O conteúdo do diário era simples, rotineiro: “Sou Qin Mo, e fazia tal coisa no passado. Estes eram meus amigos e família. Tais eventos marcaram minha infância. Estes jogos eu apreciava, tais músicas ouvia.”
Eram as trivialidades da vida de qualquer cidadão comum na Terra durante o período 3K.
Mas era justamente essa singeleza cotidiana que, mesmo confinado numa trincheira imunda, fazia brotar em Qin Mo um sorriso genuíno.
Tão absorvido estava, que nem percebeu Buhr e Karon se aproximando.
Diante dele, Buhr apenas lançou um olhar enviesado ao seu servo psíquico, que permaneceu mudo.
Entre ambos reinava uma cumplicidade silenciosa; bastava um olhar para se entenderem.
Buhr cruzou as mãos atrás das costas, baixando os olhos para a cintura.
Ali pendia uma espada-serra.
Oscilando o corpo de um lado para o outro, Buhr fez com que a espada batesse na cabeça de Qin Mo.
— Hahahaha! — gargalhou Buhr, deleitando-se com o sobressalto do prisioneiro. Quando Qin Mo ergueu o olhar, nos olhos negros e profundos do jovem, Buhr vislumbrou ódio e fúria.
No breve instante em que seus olhares se cruzaram, Buhr teve a estranha impressão de não estar diante de um mero prisioneiro, mas de uma entidade ancestral e aterradora, saída das profundezas estelares.
— Os psíquicos são todos assim, não é? Hahaha... — tentou rir, forçando desprezo, voltando-se então para Karon.
Karon ergueu a mão, e o diário flutuou das mãos de Qin Mo até ele, que o folheou à vontade.
— O que está escrito aí? Alguma daquelas alucinações típicas dos psíquicos? — indagou Buhr.
Karon permaneceu em silêncio por um instante, depois balançou a cabeça.
— Não compreendo o que está escrito.
As palavras no diário não estavam em gótico, mas numa língua de estrutura estranha — incompreensível até mesmo para um psíquico.
Contudo, não eram inscrições insanas — não tinham o aspecto distorcido e demoníaco das marcas deixadas por aqueles que, ao despertar, sucumbiam à corrupção.
Pelo menos, podia-se concluir: embora não treinado, Qin Mo ainda conservava a razão.

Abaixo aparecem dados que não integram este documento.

@[simp] theorem State.setLane_now (s : State) (l : Lane) (r : LaneReceiver) : (s.setLane l r).now = s.now := by
  cases l <;> rfl
@[simp] theorem State.setLane_free (s : State) (l : Lane) (r : LaneReceiver) : (s.setLane l r).free = s.free := by
  cases l <;> rfl
@[simp] theorem State.setLane_cfg (s : State) (l : Lane) (r : LaneReceiver) : (s.setLane l r).cfg = s.cfg := by
  cases l <;> rfl
@[simp] theorem State.setLane_stop (s : State) (l : Lane) (r : LaneReceiver) : (s.setLane l r).stop = s.stop := by
  cases l <;> rfl
@[simp] theorem State.setLane_claims (s : State) (l : Lane) (r : LaneReceiver) : (s.setLane l r).claims = s.claims := by
  cases l <;> rfl
@[simp] theorem State.setLane_dir (s : State) (l : Lane) (r : LaneReceiver) : (s.setLane l r).dir = s.dir := by
  cases l <;> rfl
@[simp] theorem State.setLane_cue (s : State) (l : Lane) (r : LaneReceiver) : (s.setLane l r).cue = s.cue := by
  cases l <;> rfl
@[simp] theorem State.setLane_exe (s : State) (l : Lane) (r : LaneReceiver) : (s.setLane l r).exe = s.exe := by
  cases l <;> rfl
@[simp] theorem State.setLane_drive (s : State) (l : Lane) (r : LaneReceiver) : (s.setLane l r).drive = s.drive := by
  cases l <;> rfl
@[simp] theorem State.setLane_dec (s : State) (l : Lane) (r : LaneReceiver) : (s.setLane l r).dec = s.dec := by
  cases l <;> rfl
@[simp] theorem State.setLane_tx (s : State) (l : Lane) (r : LaneReceiver) : (s.setLane l r).tx = s.tx := by
  cases l <;> rfl
@[simp] theorem State.setLane_merger (s : State) (l : Lane) (r : LaneReceiver) : (s.setLane l r).merger = s.merger := by
  cases l <;> rfl
@[simp] theorem State.setLane_port (s : State) (l : Lane) (r : LaneReceiver) : (s.setLane l r).port = s.port := by
  cases l <;> rfl
@[simp] theorem State.setLane_counters (s : State) (l : Lane) (r : LaneReceiver) : (s.setLane l r).counters = s.counters := by
  cases l <;> rfl
@[simp] theorem State.setLane_pending (s : State) (l : Lane) (r : LaneReceiver) : (s.setLane l r).pending = s.pending := by
  cases l <;> rfl

@[simp] theorem State.setMode_now (s : State) (m : Mode) : (s.setMode m).now = s.now := by
  unfold State.setMode; split <;> rfl
@[simp] theorem State.setMode_free (s : State) (m : Mode) : (s.setMode m).free = s.free := by
  unfold State.setMode; split <;> rfl
@[simp] theorem State.setMode_cfg (s : State) (m : Mode) : (s.setMode m).cfg = s.cfg := by
  unfold State.setMode; split <;> rfl
@[simp] theorem State.setMode_stop (s : State) (m : Mode) : (s.setMode m).stop = { s.stop with mode := m } := by
  unfold State.setMode
  split
  · rename_i h; simp [← h]
  · rfl
@[simp] theorem State.setMode_claims (s : State) (m : Mode) : (s.setMode m).claims = s.claims := by
  unfold State.setMode; split <;> rfl
@[simp] theorem State.setMode_dir (s : State) (m : Mode) : (s.setMode m).dir = s.dir := by
  unfold State.setMode; split <;> rfl
@[simp] theorem State.setMode_cue (s : State) (m : Mode) : (s.setMode m).cue = s.cue := by
  unfold State.setMode; split <;> rfl
@[simp] theorem State.setMode_exe (s : State) (m : Mode) : (s.setMode m).exe = s.exe := by
  unfold State.setMode; split <;> rfl
@[simp] theorem State.setMode_drive (s : State) (m : Mode) : (s.setMode m).drive = s.drive := by
  unfold State.setMode; split <;> rfl
@[simp] theorem State.setMode_dec (s : State) (m : Mode) : (s.setMode m).dec = s.dec := by
  unfold State.setMode; split <;> rfl
@[simp] theorem State.setMode_tx (s : State) (m : Mode) : (s.setMode m).tx = s.tx := by
  unfold State.setMode; split <;> rfl
@[simp] theorem State.setMode_laneA (s : State) (m : Mode) : (s.setMode m).laneA = s.laneA := by
  unfold State.setMode; split <;> rfl
@[simp] theorem State.setMode_laneB (s : State) (m : Mode) : (s.setMode m).laneB = s.laneB := by
  unfold State.setMode; split <;> rfl
@[simp] theorem State.setMode_merger (s : State) (m : Mode) : (s.setMode m).merger = s.merger := by
  unfold State.setMode; split <;> rfl
@[simp] theorem State.setMode_counters (s : State) (m : Mode) : (s.setMode m).counters = s.counters := by
  unfold State.setMode; split <;> rfl
@[simp] theorem State.setMode_pending (s : State) (m : Mode) : (s.setMode m).pending = s.pending := by
  unfold State.setMode; split <;> rfl
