@[simp] theorem State.selectClaims_keeps (s : State) (byOwner : Bool) (value : Byte) :
    (s.selectClaims byOwner value).now = s.now ∧ (s.selectClaims byOwner value).free = s.free
      ∧ (s.selectClaims byOwner value).cfg = s.cfg ∧ (s.selectClaims byOwner value).stop = s.stop
      ∧ (s.selectClaims byOwner value).claims = s.claims ∧ (s.selectClaims byOwner value).dir = s.dir
      ∧ (s.selectClaims byOwner value).cue = s.cue ∧ (s.selectClaims byOwner value).exe = s.exe
      ∧ (s.selectClaims byOwner value).drive = s.drive ∧ (s.selectClaims byOwner value).dec = s.dec
      ∧ (s.selectClaims byOwner value).tx = s.tx ∧ (s.selectClaims byOwner value).laneA = s.laneA
      ∧ (s.selectClaims byOwner value).laneB = s.laneB ∧ (s.selectClaims byOwner value).merger = s.merger
      ∧ (s.selectClaims byOwner value).counters = s.counters ∧ (s.selectClaims byOwner value).pending = s.pending := by
  simp only [State.selectClaims]
  (repeat' split) <;> simp

@[simp] theorem State.selectQueue_keeps (s : State) (position : Byte) :
    (s.selectQueue position).now = s.now ∧ (s.selectQueue position).free = s.free
      ∧ (s.selectQueue position).cfg = s.cfg ∧ (s.selectQueue position).stop = s.stop
      ∧ (s.selectQueue position).claims = s.claims ∧ (s.selectQueue position).dir = s.dir
      ∧ (s.selectQueue position).cue = s.cue ∧ (s.selectQueue position).exe = s.exe
      ∧ (s.selectQueue position).drive = s.drive ∧ (s.selectQueue position).dec = s.dec
      ∧ (s.selectQueue position).tx = s.tx ∧ (s.selectQueue position).laneA = s.laneA
      ∧ (s.selectQueue position).laneB = s.laneB ∧ (s.selectQueue position).merger = s.merger
      ∧ (s.selectQueue position).counters = s.counters ∧ (s.selectQueue position).pending = s.pending := by
  simp only [State.selectQueue]
  (repeat' split) <;> simp

@[simp] theorem State.selectCounter_keeps (s : State) (number : Byte) :
    (s.selectCounter number).now = s.now ∧ (s.selectCounter number).free = s.free
      ∧ (s.selectCounter number).cfg = s.cfg ∧ (s.selectCounter number).stop = s.stop
      ∧ (s.selectCounter number).claims = s.claims ∧ (s.selectCounter number).dir = s.dir
      ∧ (s.selectCounter number).cue = s.cue ∧ (s.selectCounter number).exe = s.exe
      ∧ (s.selectCounter number).drive = s.drive ∧ (s.selectCounter number).dec = s.dec
      ∧ (s.selectCounter number).tx = s.tx ∧ (s.selectCounter number).laneA = s.laneA
      ∧ (s.selectCounter number).laneB = s.laneB ∧ (s.selectCounter number).merger = s.merger
      ∧ (s.selectCounter number).counters = s.counters ∧ (s.selectCounter number).pending = s.pending := by
  simp [State.selectCounter]

@[simp] theorem State.selectLaneCount_keeps (s : State) (selection : Byte) :
    (s.selectLaneCount selection).now = s.now ∧ (s.selectLaneCount selection).free = s.free
      ∧ (s.selectLaneCount selection).cfg = s.cfg ∧ (s.selectLaneCount selection).stop = s.stop
      ∧ (s.selectLaneCount selection).claims = s.claims ∧ (s.selectLaneCount selection).dir = s.dir
      ∧ (s.selectLaneCount selection).cue = s.cue ∧ (s.selectLaneCount selection).exe = s.exe
      ∧ (s.selectLaneCount selection).drive = s.drive ∧ (s.selectLaneCount selection).dec = s.dec
      ∧ (s.selectLaneCount selection).tx = s.tx ∧ (s.selectLaneCount selection).laneA = s.laneA
      ∧ (s.selectLaneCount selection).laneB = s.laneB ∧ (s.selectLaneCount selection).merger = s.merger
      ∧ (s.selectLaneCount selection).counters = s.counters ∧ (s.selectLaneCount selection).pending = s.pending := by
  simp only [State.selectLaneCount]
  (repeat' split) <;> simp

@[simp] theorem State.submitted_keeps (s : State) (o : SubmitOutcome) :
    (s.submitted o).now = s.now ∧ (s.submitted o).free = s.free ∧ (s.submitted o).cfg = s.cfg
      ∧ (s.submitted o).stop = s.stop ∧ (s.submitted o).claims = s.claims ∧ (s.submitted o).dir = s.dir
      ∧ (s.submitted o).cue = s.cue ∧ (s.submitted o).exe = s.exe ∧ (s.submitted o).drive = s.drive
      ∧ (s.submitted o).dec = s.dec ∧ (s.submitted o).tx = s.tx ∧ (s.submitted o).laneA = s.laneA
      ∧ (s.submitted o).laneB = s.laneB ∧ (s.submitted o).merger = s.merger ∧ (s.submitted o).counters = s.counters
      ∧ (s.submitted o).pending = s.pending := by
  simp [State.submitted]

@[simp] theorem State.submitMailbox_keeps (s : State) :
    (s.submitMailbox).now = s.now ∧ (s.submitMailbox).free = s.free ∧ (s.submitMailbox).cfg = s.cfg
      ∧ (s.submitMailbox).stop = s.stop ∧ (s.submitMailbox).claims = s.claims ∧ (s.submitMailbox).dir = s.dir
      ∧ (s.submitMailbox).cue = s.cue ∧ (s.submitMailbox).exe = s.exe ∧ (s.submitMailbox).drive = s.drive
      ∧ (s.submitMailbox).dec = s.dec ∧ (s.submitMailbox).laneA = s.laneA ∧ (s.submitMailbox).laneB = s.laneB
      ∧ (s.submitMailbox).merger = s.merger ∧ (s.submitMailbox).counters = s.counters
      ∧ (s.submitMailbox).pending = s.pending := by
  simp only [State.submitMailbox]
  (repeat' split) <;> simp

@[simp] theorem State.shiftOut_keeps (s : State) (addr : Byte) :
    (s.shiftOut addr).now = s.now ∧ (s.shiftOut addr).free = s.free ∧ (s.shiftOut addr).cfg = s.cfg
      ∧ (s.shiftOut addr).stop = s.stop ∧ (s.shiftOut addr).claims = s.claims ∧ (s.shiftOut addr).dir = s.dir
      ∧ (s.shiftOut addr).cue = s.cue ∧ (s.shiftOut addr).exe = s.exe ∧ (s.shiftOut addr).drive = s.drive
      ∧ (s.shiftOut addr).dec = s.dec ∧ (s.shiftOut addr).tx = s.tx ∧ (s.shiftOut addr).laneA = s.laneA
      ∧ (s.shiftOut addr).laneB = s.laneB ∧ (s.shiftOut addr).merger = s.merger
      ∧ (s.shiftOut addr).counters = s.counters ∧ (s.shiftOut addr).pending = s.pending := by
  simp only [State.shiftOut]
  (repeat' split) <;> simp

@[simp] theorem State.clearFlags_keeps (s : State) (second : Bool) (v : Byte) :
    (s.clearFlags second v).now = s.now ∧ (s.clearFlags second v).free = s.free
      ∧ (s.clearFlags second v).cfg = s.cfg ∧ (s.clearFlags second v).stop = s.stop
      ∧ (s.clearFlags second v).claims = s.claims ∧ (s.clearFlags second v).dir = s.dir
      ∧ (s.clearFlags second v).cue = s.cue ∧ (s.clearFlags second v).exe = s.exe
      ∧ (s.clearFlags second v).drive = s.drive ∧ (s.clearFlags second v).dec = s.dec
      ∧ (s.clearFlags second v).tx = s.tx ∧ (s.clearFlags second v).laneA = s.laneA
      ∧ (s.clearFlags second v).laneB = s.laneB ∧ (s.clearFlags second v).merger = s.merger
      ∧ (s.clearFlags second v).counters = s.counters ∧ (s.clearFlags second v).pending = s.pending := by
  simp only [State.clearFlags]
  (repeat' split) <;> simp
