/-- Lane A receives well, lane B's copy has an error, or differs; the window has run out on this attempt. -/
def badCopy : Copy := { copied with bad := true }
def other : Copy := { copied with body := [7] }
def part (c : Option Copy) : LanePart := ⟨true, true, false, c⟩
def deciding (c d : Option Copy) (health : Health) (bad clean : Nat) : State := { axis with
  laneB := { LaneReceiver.reset with health := health, badRun := bad, cleanRun := clean }
  merger := { Merger.reset with collecting := some ⟨true, health == .good, part c, part d, some .a, some 0⟩ } }
def decided (c d : Option Copy) (health : Health) (bad clean : Nat) : Health × Nat × Nat :=
  let r := (after .skewWindowExpiry (deciding c d health bad clean)).laneB
  (r.health, r.badRun, r.cleanRun)

theorem test_witness_health : (deciding (some copied) (some badCopy) .good 7 0).skewDue.isSome = true
    ∧ (part (some badCopy)).cleanCopy = false ∧ (part (some copied)).cleanCopy = true ∧ copied.same copied = true
    ∧ copied.same other = false ∧ (deciding (some copied) none .good 0 0).laneB.health ≠ .off
    ∧ (deciding (some badCopy) (some badCopy) .good 0 0).stop.mode.onBus = true
    ∧ ((deciding (some badCopy) (some badCopy) .good 0 0).outcome
        ⟨true, true, part (some badCopy), part (some badCopy), some .a, some 0⟩).accepted = none := by decide

theorem test_health_good : decided (some copied) (some badCopy) .good 6 0 = (.good, 7, 0)
    ∧ decided (some copied) (some badCopy) .good 7 0 = (.degraded, 0, 0) ∧ decided (some copied) (some copied) .good 7 0 = (.good, 0, 0)
    ∧ decided (some badCopy) (some badCopy) .good 7 0 = (.good, 7, 0) := by decide

theorem test_health_degraded : decided (some copied) (some copied) .degraded 0 14 = (.degraded, 0, 15)
    ∧ decided (some copied) (some copied) .degraded 0 15 = (.good, 0, 0)
    ∧ decided (some copied) (some other) .degraded 0 15 = (.degraded, 0, 0)
    ∧ decided (some badCopy) (some copied) .degraded 0 15 = (.degraded, 0, 15)
    ∧ decided (some copied) none .off 3 3 = (.off, 3, 3) := by decide

theorem test_snapshots : (after .skewWindowExpiry (deciding (some copied) (some other) .good 0 0)).merger.snapshot
      = some ⟨.disagree, true, true, true, true, some 1⟩
    ∧ (after .skewWindowExpiry (deciding (some copied) none .good 0 0)).merger.snapshot
      = some ⟨.missingOnB, true, true, true, false, some 1⟩
    ∧ (after .skewWindowExpiry (deciding (some badCopy) (some badCopy) .good 0 0)).counter .suspicion = 1
    ∧ (after .tailExpiry { tailing with laneB := { LaneReceiver.reset with health := .degraded, cleanRun := 15 } }).laneB.health = .good := by
  decide

/-- A lane that is OFF, and a command of a step. -/
theorem test_witness_off : turnedOff.laneB.health = .off ∧ turnedOff.laneB.recv = .idle ∧ Instr.skewWindowExpiry.wellFormed = true
    ∧ Instr.skewWindowExpiry.isReset = false ∧ Instr.skewWindowExpiry ≠ .clearCounters := by decide

/-! ### Witnesses: STOP, CLEAR, requests and reports -/

/-- A claim that waits, given up before; under the duplicate mark; a pause's deceleration. -/
def claimWait (awaiting : Awaiting) (duplicate : Bool) : State := { waiting .claiming false with
  stop := { axis.stop with duplicate := duplicate }
  exe := { (waiting .claiming false).exe with awaiting := awaiting } }

theorem test_witness_stopRows : (claimWait .withdraw false).exe.awaiting ≠ .nothing ∧ (claimWait .nothing true).stop.duplicate = true
    ∧ (waiting .claiming true).exe.awaiting = .nothing ∧ (waiting .claiming true).hasUnsent .space (·.kind == .claim) = true
    ∧ (claimWait .nothing false).hasUnsent .space (·.kind == .claim) = false ∧ (claimWait .nothing false).exe.motion = .claiming
    ∧ (claimWait .nothing false).cue.queue = [head]
    ∧ (stopping .pause .active).exe.stage ≠ .applying ∧ (pausing .active).exe.stage = .applying := by decide

theorem test_stop_rows : (after (.stop 1 3 toAll) (claimWait .nothing false)).exe.awaiting = .withdraw
    ∧ (after (.stop 1 3 toAll) (claimWait .withdraw false)).tx.space.places = []
    ∧ (after (.stop 1 3 toAll) (waiting .claiming true)).exe.motion = .idle
    ∧ (after (.stop 1 3 toAll) (claimWait .nothing true)).exe.motion = .idle
    ∧ (after (.stop 1 3 toAll) (stopping .pause .active)).exe.purpose = some .release
    ∧ (after (.stop 1 3 toAll) (pausing .active)).exe.motion = .settling := by decide

/-- HALTED, with the own claim HELD in CLAIMING, from this height. -/
def heldBack (start : Nat) : State := { running .claiming with
  stop := { axis.stop with mode := .halted }
  exe := { (running .claiming).exe with startHeight := some start } }

theorem test_witness_clearHeld : (heldBack 10000).stop.mode = .halted ∧ (heldBack 10000).exe.motion = .claiming
    ∧ (heldBack 10000).exe.awaiting = .nothing ∧ (heldBack 10000).exe.waitSince = none ∧ (heldBack 10000).ownSweep = some ownSweep
    ∧ ownSweep.isHeld = true ∧ 10000 ≠ segment.target ∧ 12000 = segment.target ∧ (heldBack 10000).stop.duplicate = false
    ∧ { heldBack 10000 with claims := ClaimsEngine.reset }.ownSweep = none := by decide

theorem test_clear_held : (after (.clear 7 1 toAll) (heldBack 10000)).exe.motion = .unbraking
    ∧ (after (.clear 7 1 toAll) (heldBack 12000)).exe.awaiting = .release := by decide

theorem test_witness_unknown : axis.hears 9 = true ∧ axis.entry (9 : BitVec 7).toNat = none ∧ axis.stop.mode ≠ .joining
    ∧ axis.claims.view = .sound ∧ (joined axisCfg .joining).stop.mode = .joining
    ∧ { axis with claims := { axis.claims with view := .blind } }.claims.view = .blind
    ∧ parseBody .status 9 near.encode = some (.status near) ∧ axis.entry (7 : BitVec 7).toNat = some deskPeer
    ∧ deskPeer.record.role = .desk ∧ axis.exe.motion ≠ .gated ∧ axis.hears 7 = true ∧ axis.stop.duplicate = false := by decide

theorem test_unknown : (after (.status 9 3 near.encode) axis).hasQueued .restateRequest = true
    ∧ (after (.restateRequest 9 3 []) axis).claims.windowSince = some 0
    ∧ (after (.restateRequest 9 3 []) axis).counter .suspicion = 1
    ∧ (after (.restateRequest 9 3 []) (joined axisCfg .joining)).counter .suspicion = 0
    ∧ (after (.status 7 3 near.encode) axis).stop = axis.stop := by decide

/-! ### Witnesses: promotions, collisions, the watch and the gate -/

/-- The own sweep waits for station 1's, at this start height, in this mode. -/
def yielding (start : Nat) (mode : Mode) : State := { running .claiming with
  stop := { axis.stop with mode := mode }
  exe := { (running .claiming).exe with startHeight := some start }
  claims := { ClaimsEngine.reset with table :=
    [(0, ⟨1, .sweep .held 4 1 1, ⟨9, 11⟩, ⟨8000, 14000⟩, true⟩), (1, { ownSweep with form := .sweep .waiting 4 1 1 })] } }

theorem test_witness_promotion : (yielding 10000 .active).hears 1 = true ∧ (yielding 10000 .active).entry (1 : BitVec 7).toNat = some peer
    ∧ (Table.sweepOf (yielding 10000 .active).claims.table 1).isSome = true
    ∧ (Table.sweepOf (yielding 10000 .active).claims.table 5).map (·.isHeld) = some false
    ∧ (Table.sweepOf (Table.pass (yielding 10000 .active).conflict (Table.remove (yielding 10000 .active).claims.table (sweepOwned 1))) 5).map
        (·.isHeld) = some true
    ∧ Table.heldConflicts (yielding 10000 .active).conflict
        (Table.pass (yielding 10000 .active).conflict (Table.remove (yielding 10000 .active).claims.table (sweepOwned 1))) 5 = []
    ∧ (yielding 10000 .active).exe.startHeight = some 10000 ∧ (yielding 12000 .active).exe.startHeight = some segment.target
    ∧ (yielding 10000 .halted).stop.mode ≠ .active ∧ (yielding 10000 .active).stop.duplicate = false := by decide

theorem test_promotion : (after (.withdraw 1 3 []) (yielding 10000 .active)).exe.motion = .unbraking
    ∧ (after (.withdraw 1 3 []) (yielding 12000 .active)).exe.awaiting = .release
    ∧ (after (.withdraw 1 3 []) (yielding 10000 .halted)).exe.motion = .claiming := by decide

/-- A RELEASE of station 1 into the own sweep. -/
def intruding : List Byte := (Content.release ⟨9, 11⟩ ⟨9000, 9500⟩).encode

theorem test_witness_collision : parseBody .release 1 intruding = some (.release ⟨9, 11⟩ ⟨9000, 9500⟩)
    ∧ Table.hasRoom moving.claims.table (ownedBy 1) 1 = true
    ∧ Table.heldConflicts moving.conflict (Table.pass moving.conflict
        (Table.enter (Table.remove moving.claims.table (ownedBy 1)) ⟨1, .standing, ⟨9, 11⟩, ⟨9000, 9500⟩, true⟩)) 5 = [(true, 1, false)]
    ∧ Table.heldConflicts moving.conflict moving.claims.table 5 = [] ∧ moving.stop.mode ≠ .stopped
    ∧ { moving with stop := { moving.stop with mode := .stopped } }.stop.mode = .stopped := by decide

theorem test_collision_stops : (after (.release 1 3 intruding) moving).stop.record.map (·.cause) = some .collision
    ∧ (after (.release 1 3 intruding) moving).counter .claimsCollision = 1
    ∧ (after (.release 1 3 releaseBody) moving).stop.mode = .active := by decide

/-- Station 1's load far off, outside its claims; beside the own one and STOPPED; within its own STANDING. -/
def far : StatusReport := { near with height := some 15000 }
def housed : State := { axis with claims := { ClaimsEngine.reset with table := [(0, ⟨1, .standing, ⟨9, 11⟩, ⟨0, 20000⟩, true⟩)] } }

— Prisioneiro 444 — devolveu Karon o diário —, por que foste capturado?
— Porque um nobre, em caçada à Subcolmeia, me tomou por presa. Eu o reduzi a carvão, por isso fui detido — respondeu Qin Mo.
Karon silenciou, os olhos vazios fixos em Qin Mo, sondando-lhe a mente com seu poder.
Buhr, impaciente, rompeu o silêncio:
— Está dizendo a verdade?
— Não sei — respondeu Karon, balançando a cabeça. — Não consigo penetrar em sua mente.
— Pouco importa. Precisamos de toda mão de obra disponível — atalhou Buhr, ansioso.
Diante da abordagem inesperada dos dois, Qin Mo hesitava, sem entender suas intenções.
Karon revelou, então, o propósito:
— Precisamos de tua habilidade em combate. A chave do colar supressor de tua garganta está comigo. Se necessário, libertá-lo-ei.